A friend from that I knew from school (baby groups onwards) got in touch, and it’s both stirred up a bunch of bizarre teenage stuff & got me thinking about everything that’s happened in the decade since we were both a regular part of common lives. It’s a nice thing, it just took me by surprise (as has the extraneous reaction: a temporary shift from competent adult to angsty vulnerability). Instant snap to the worst parts of being that age.

I’m only in touch with one (excellent) person from my entire schooling, and that’s someone who left at a similar time to me. Everyone has baggage from school right? It’s not special. It wasn’t that I made a point of burning bridges, and more that I hadn’t realised I had crossed anything until it was too weird & loaded to look back.

“Any disease that is treated as a mystery and acutely enough feared will be felt to be morally, if not literally, contagious… Psychological theories of illness are a powerful means of placing the blame on the ill. Patients who are instructed that they have, unwittingly, caused their disease are also being made to feel that they have deserved it.”

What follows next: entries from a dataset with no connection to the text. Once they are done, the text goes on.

-- ==== Sys2Proof/Tests/Slice0.lean ====
section
/-! SUPPORT. The model's own tests: the well-formedness check, small steps, and for every statement with hypotheses a state that meets them. -/

namespace Sys2Proof.Tests

open Sys2Proof.Machine

-- Each proof is checked before the next is begun: a hundred waiting checks would each hold a thread.
set_option Elab.async false

/-! ### States to test on -/

/-- RUNNING, with nothing else done. -/
def up : State := { State.reset with startup := .running, agentCredits := 64 }

def readyPort : SlotPort := { presence := true, state := .ready, credits := 4, arrival := some ⟨7, .powerUp⟩ }

/-- A region of COPY, in layout set 0, whose views differ in pitch. -/
def copyRegion : Region :=
  ⟨0, 3, 8, ⟨0x1000, 4, 0x2000, 2⟩, ⟨0x5000, 3, 0x6000, 2⟩, .copy, some 1, 0xDEAD⟩

def zeroRegion : Region :=
  ⟨0, 4, 8, ⟨0x3000, 4, 0x3800, 0⟩, ⟨0x7000, 4, 0x7800, 0⟩, .zero, none, 0⟩

/-- Slots 1 and 2 READY, logical board 4 on slot 1 with slot 2 as its STALE twin, regions 5 and 6 loaded. -/
def pair : State :=
  (((((up.setSlot 1 readyPort).setSlot 2 readyPort).setEntry 4
    { primary := some 1, twin := some 2, twinState := .stale }).setRegion 5 (some copyRegion)).setRegion 6 (some zeroRegion))

def openCtx : Ctx := { state := .opened, board := 4, src := 1, dst := 2, priority := 2, pace := some 20 }
def walkCtx : Ctx := { openCtx with state := .walking, segs := [⟨0, 5, 0, 8⟩, ⟨1, 6, 0, 8⟩], cur := some 0, frontier := 2 }

def buildingEntry : SteerEntry := { primary := some 1, twin := some 2, twinState := .building, bound := some 3 }

/-- The pair with context 3 bound to it. -/
def bound (x : Ctx) : State := (pair.setEntry 4 buildingEntry).setCtx 3 x

def twinned (auto : Bool) : State :=
  pair.setEntry 4 { primary := some 1, twin := some 2, twinState := .twinned, autoSwap := auto }

/-- A management request, alone at the head of intake. -/
def mgmt (r : Request) (ps : List Nat) : Txn :=
  { kind := .mgmt, board := 15, tag := 9, count := ps.length, addr := r.code.zeroExtend 32, data := ps.map (BitVec.ofNat 32) }
def asked (s : State) (r : Request) (ps : List Nat) : State := { s with agentCredits := 63, intake := [mgmt r ps] }
def offered (s : State) (t : Txn) : State := { s with agentCredits := 63, intake := [t] }

/-- The state after a command, for the tests. -/
def after (c : Instr) (s : State) : State :=
  match exec c s with
  | .next t => t
  | .fault _ | .refused _ => s

/-- The last transaction upstream: its status, MORE and data. -/
def answer (c : Instr) (s : State) : Option (BitVec 4 × Bool × List Word) :=
  (after c s).upstream.getLast?.map (fun t => (t.status, t.more, t.data))

/-- A request stands at the head and carries its parameters. -/
def Meets (s : State) (r : Request) (ps : List Nat) : Prop :=
  (asked s r ps).Requested r (mgmt r ps) [] ∧ (mgmt r ps).params = ps

theorem meets {s : State} {r : Request} {ps : List Nat} (hs : s.startup ≠ .held) (hp : (mgmt r ps).params = ps) : Meets s r ps :=
  ⟨⟨hs, rfl, rfl, by cases r <;> rfl⟩, hp⟩
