-- ==== Sys2Proof/Machine/Alu.lean ====
section
/-! DEFINITION. The register file and the ALU (spec/41_alu.md): 8 bits, unsigned, modulo 256 (R81). -/

namespace Sys2Proof.Machine

/-- 6xkk (R83). -/
def execLdByte (x : Reg) (kk : Byte) (s : State) : Host.Outcome State Fault Refusal :=
  .next (s.setV x kk).advance

/-- 7xkk: no flag (R84). -/
def execAddByte (x : Reg) (kk : Byte) (s : State) : Host.Outcome State Fault Refusal :=
  .next (s.setV x (s.getV x + kk)).advance

/-- 8xy0 (R85). -/
def execLdReg (x y : Reg) (s : State) : Host.Outcome State Fault Refusal :=
  .next (s.setV x (s.getV y)).advance

/-- 8xy1 (R86). -/
def execOrReg (x y : Reg) (s : State) : Host.Outcome State Fault Refusal :=
  .next (s.setV x (s.getV x ||| s.getV y)).advance

/-- 8xy2 (R87). -/
def execAndReg (x y : Reg) (s : State) : Host.Outcome State Fault Refusal :=
  .next (s.setV x (s.getV x &&& s.getV y)).advance

/-- 8xy3 (R88). -/
def execXorReg (x y : Reg) (s : State) : Host.Outcome State Fault Refusal :=
  .next (s.setV x (s.getV x ^^^ s.getV y)).advance

/-- 8xy4: VF is the carry (R89). -/
def execAddReg (x y : Reg) (s : State) : Host.Outcome State Fault Refusal :=
  .next (s.setResult x (s.getV x + s.getV y) (carryOut (s.getV x) (s.getV y))).advance

/-- 8xy5: VF is 1 when no borrow occurs (R90). -/
def execSubReg (x y : Reg) (s : State) : Host.Outcome State Fault Refusal :=
  .next (s.setResult x (s.getV x - s.getV y) (noBorrow (s.getV x) (s.getV y))).advance

/-- 8xy6: VF is the bit shifted out (R91). -/
def execShrReg (x y : Reg) (s : State) : Host.Outcome State Fault Refusal :=
  .next (s.setResult x (s.shiftSource x y >>> 1) (shiftedOutRight (s.shiftSource x y))).advance

/-- 8xy7: Vy - Vx; VF is 1 when no borrow occurs (R92). -/
def execSubnReg (x y : Reg) (s : State) : Host.Outcome State Fault Refusal :=
  .next (s.setResult x (s.getV y - s.getV x) (noBorrow (s.getV y) (s.getV x))).advance

/-- 8xyE: VF is the bit shifted out (R93). -/
def execShlReg (x y : Reg) (s : State) : Host.Outcome State Fault Refusal :=
  .next (s.setResult x (s.shiftSource x y <<< 1) (shiftedOutLeft (s.shiftSource x y))).advance

/-- Cxkk: a fresh random byte, a free value (log entry 4), under the mask kk (R94). -/
def execRnd (x : Reg) (kk : Byte) (s : State) : Host.Outcome State Fault Refusal :=
  .next (s.setV x (Config.rnd s.draws &&& kk)).countDraw.advance

end Sys2Proof.Machine
end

- “Illness as Metaphor and AIDS and Its Metaphors”

I didn’t know how to be around people whose lives seemed to be continuing fine, and didn’t know how to articulate what I needed (or what that even was). I conflated my legitimate disenchantment/ alienation/ whatever with politics & structures with everything else. Frankly, teenagers were much nicer than the legally responsible adults but it was unconsciously easier to group everyone under “people” than muddle that one out, especially when I obviously wasn’t well. Blah blah reasons for being horribly antisocial blah.

Anyway, it’s lovely & I’m excited to catch up. Otherwise? I’ve been reading (finally finished the Bridge trilogy!), gardening, and revisiting design assignments. I still want to focus on improving my sketching and physical prototyping skills, although encouragingly they’re not as bad as I’d remembered. I’ve started “Citizen Designer”, and am looking forward to considering design theory & manufacturing again in October with the OU. These are new course versions, so it’ll be interesting to see how the structure and contents have changed. I didn’t realise until today that it was the solstice but have felt unusually aware of the seasons shifting. I’m not sure if more gets done in summer or it just deceptively feels that way. Regardless, it’s satisfying.